「格差是正を念頭に置いた制度の構築を」
〜令和2年の政策の方向〜

 令和2年の新年を迎え、皆様には安らかにお過ごしのことと推察申し上げます。私は代議士生活8年目を迎え、自らが正しいと考える政策を、地元の声、社会の情勢をしっかりと踏まえ、推進して参りたいと考えています。そのような意味で、私は、これからの時代、各種制度を考えていくうえで、格差是正という観点をより重視した政策に重点を置いていくべきだと考えています。その理由は、次のようなものです。

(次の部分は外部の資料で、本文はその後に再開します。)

@[simp] theorem State.endHost_groups (s : State) (port result : Nat) :
    (s.endHost port result).groups = s.groups := by simp [State.endHost]

@[simp] theorem execFrameStartPacket_groups (s : State) (port : Fin 16) (header : ShortHeader) :
    OutKeepsGroups s (execFrameStartPacket port header s) := whenLive_groups (by simp)

@[simp] theorem execLongPacket_groups (s : State) (port vc : Fin 16) (dataType : BitVec 6) (payload : Bytes) (headerEcc : Fin 3)
    (crcOk : Bool) :
    OutKeepsGroups s (execLongPacket port vc dataType payload headerEcc crcOk s) := by
  refine whenLive_groups (State.onPacket_groups s port vc headerEcc _ fun u => ?_)
  dsimp only
  generalize hr : List.foldl _ _ _ = r
  have h1 : r.1.groups = u.groups := by
    rw [← hr]
    refine (foldl_groups_fst (fun acc c => ?_) _ _).trans (by simp)
    split
    · exact State.packetFor_groups ‹_›
    · rfl
  split <;> simp [h1]

@[simp] theorem State.frameEnd_groups (s : State) (c : Nat) : (s.frameEnd c).groups = s.groups := by simp [State.frameEnd]

@[simp] theorem execFrameEndPacket_groups (s : State) (port : Fin 16) (header : ShortHeader) :
    OutKeepsGroups s (execFrameEndPacket port header s) := whenLive_groups (by simp)

@[simp] theorem execLineGapTimeout_groups (s : State) (ctx : Fin 32) : OutKeepsGroups s (execLineGapTimeout ctx s) := by
  unfold execLineGapTimeout
  refine whenLive_groups ?_
  (repeat' split) <;> simp

@[simp] theorem execSignalAbsentTimeout_groups (s : State) (port : Fin 16) :
    OutKeepsGroups s (execSignalAbsentTimeout port s) := whenLive_groups (by simp)

@[simp] theorem execPortFaultSecond_groups (s : State) (port : Fin 16) (sotErrors : Nat) :
    OutKeepsGroups s (execPortFaultSecond port sotErrors s) := whenLive_groups (by simp)

@[simp] theorem execPipelineBind_groups (s : State) : OutKeepsGroups s (execPipelineBind s) := by
  unfold execPipelineBind
  refine whenLive_groups ?_
  (repeat' split) <;> simp

@[simp] theorem execPipelineFrameDone_groups (s : State) (pipe : Fin 4) (writes : MemEnd) :
    OutKeepsGroups s (execPipelineFrameDone pipe writes s) := by
  unfold execPipelineFrameDone
  refine whenLive_groups ?_
  (repeat' split) <;> simp

@[simp] theorem execAeStep_groups (s : State) (ctx : Fin 32) : OutKeepsGroups s (execAeStep ctx s) := by
  unfold execAeStep
  refine whenManaged_groups ?_
  simp only []
  (repeat' split) <;> simp

@[simp] theorem execAwbStep_groups (s : State) (ctx : Fin 32) :
    OutKeepsGroups s (execAwbStep ctx s) := whenManaged_groups (by simp)

@[simp] theorem execExposureTransferDone_groups (s : State) (ctx : Fin 32) (result : BusEnd) (released : Bool) :
    OutKeepsGroups s (execExposureTransferDone ctx result released s) := by
  unfold execExposureTransferDone
  refine whenManaged_groups ?_
  split <;> simp

@[simp] theorem execControlBusTimeout_groups (s : State) (port : Fin 16) : OutKeepsGroups s (execControlBusTimeout port s) := by
  unfold execControlBusTimeout
  refine whenManaged_groups ?_
  split <;> simp

@[simp] theorem execHostTransfer_groups (s : State) (ss : Nat) (blob : Bytes) :
    OutKeepsGroups s (execHostTransfer ss blob s) := whenManaged_groups (by simp)

@[simp] theorem execHostTransferStart_groups (s : State) (port : Fin 16) : OutKeepsGroups s (execHostTransferStart port s) := by
  unfold execHostTransferStart
  refine whenManaged_groups ?_
  split <;> simp

@[simp] theorem execHostTransferDone_groups (s : State) (port : Fin 16) (acknowledged : Bool) (data : Bytes) :
    OutKeepsGroups s (execHostTransferDone port acknowledged data s) := by
  unfold execHostTransferDone
  refine whenManaged_groups ?_
  split <;> simp

@[simp] theorem execHostTransferTimeout_groups (s : State) (port : Fin 16) :
    OutKeepsGroups s (execHostTransferTimeout port s) := by
  unfold execHostTransferTimeout
  refine whenManaged_groups ?_
  split <;> simp

@[simp] theorem execTemperLoad_groups (s : State) (ss : Nat) (blob : Bytes) :
    OutKeepsGroups s (execTemperLoad ss blob s) := whenManaged_groups (by simp)

@[simp] theorem execSensorProfileWrite_groups (s : State) (ss : Nat) (blob : Bytes) :
    OutKeepsGroups s (execSensorProfileWrite ss blob s) := whenManaged_groups (by simp)

/-! ### Keys -/

@[simp] theorem State.setSpareNv_groups (s : State) (n : NvCopy) :
    (s.setSpareNv n).groups = s.groups := by simp [State.setSpareNv]

@[simp] theorem State.writeNv_groups (s : State) (e : StoreEnd) (key : Nat) (f : NvCopy → NvCopy) :
    (s.writeNv e key f).1.groups = s.groups := by
  unfold State.writeNv
  split <;> simp

@[simp] theorem State.setKeyState_groups (s : State) (k st : Nat) :
    (s.setKeyState k st).groups = s.groups := by simp [State.setKeyState]

@[simp] theorem State.noteSignal_groups (s : State) (k base raw : Nat) :
    (s.noteSignal k base raw).groups = s.groups := by simp [State.noteSignal]

@[simp] theorem State.queueKey_groups (s : State) (k kind reason : Nat) :
    (s.queueKey k kind reason).groups = s.groups := by simp [State.queueKey]

@[simp] theorem State.takeKeyRecords_groups (s : State) : (s.takeKeyRecords).2.groups = s.groups := by simp [State.takeKeyRecords]

@[simp] theorem State.clearCounts_groups (s : State) (k : Nat) :
    (s.clearCounts k).groups = s.groups := by simp [State.clearCounts]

 グローバリズムが世界を席巻したと思った途端に、反グローバリズムの動きが世界で湧き上がっています。グローバリズムの旗手であったはずの米国が自国第一主義を前面に掲げて外交政策を打っています。何より皮肉なことに現在グローバリズムを最も熱心に訴えているのは中国という有様にはびっくりします。

 何がそれをなさしめたのか、それを突き詰めていくと、グローバリズム下での格差拡大という社会現実であることは多くの識者が指摘しています。故に令和の時代の政策は、如何に格差拡大を抑制するか、ということにあると考えなければなりません。それが乱暴なポピュリズムの浸透を抑止し、世界の自由民主主義を守ることにつながるのだという観点に立っています。

 税制、予算、国の制度もその観点から再構築が必要となります。これまでの税制改正の動きは所得税制のフラット化、法人税率の引き下げ、消費税の引き上げは、どちらかというと経済成長や競争力を高める目的の元での制度改正の積み重ねでした。その結果はどのようなものであったのか、「格差」の観点からの検証も必要です。もちろん格差の問題は、税制だけではなく社会保障支出を含めた歳出も含め、トータルで見てゆく必要があるのは言うまでもありませんが、これからは、一種の倫理観を踏まえた税制、予算、制度の在り方について突っ込んだ議論が必要になってくると考えられます。

 法人税引き下げの結果大企業の内部留保が積み上がっていること、金融所得課税が富裕層優遇となっていること、消費税が経済的弱者にどのような影響を及ぼしているのか否か、これらを検証し出口を見出す必要があります。その一方で大都市と地方の格差の問題も注目しなければなりません。私は令和2年度の税制改正の議論の中で、東京一極集中是正税制の在り方について議論を始めるべきと訴えました。併せて、最低賃金の水準が都会が高く地方が低い現状は東京一極集中を国の制度で促進しているようなものだとも訴えましたが、残念ながら自民党のとりまとめの中で正面から取り上げられることはありませんでした。しかし、こうした視点も格差是正の一環であると考え、今後の議論の展開に臨んでまいりたいと思います。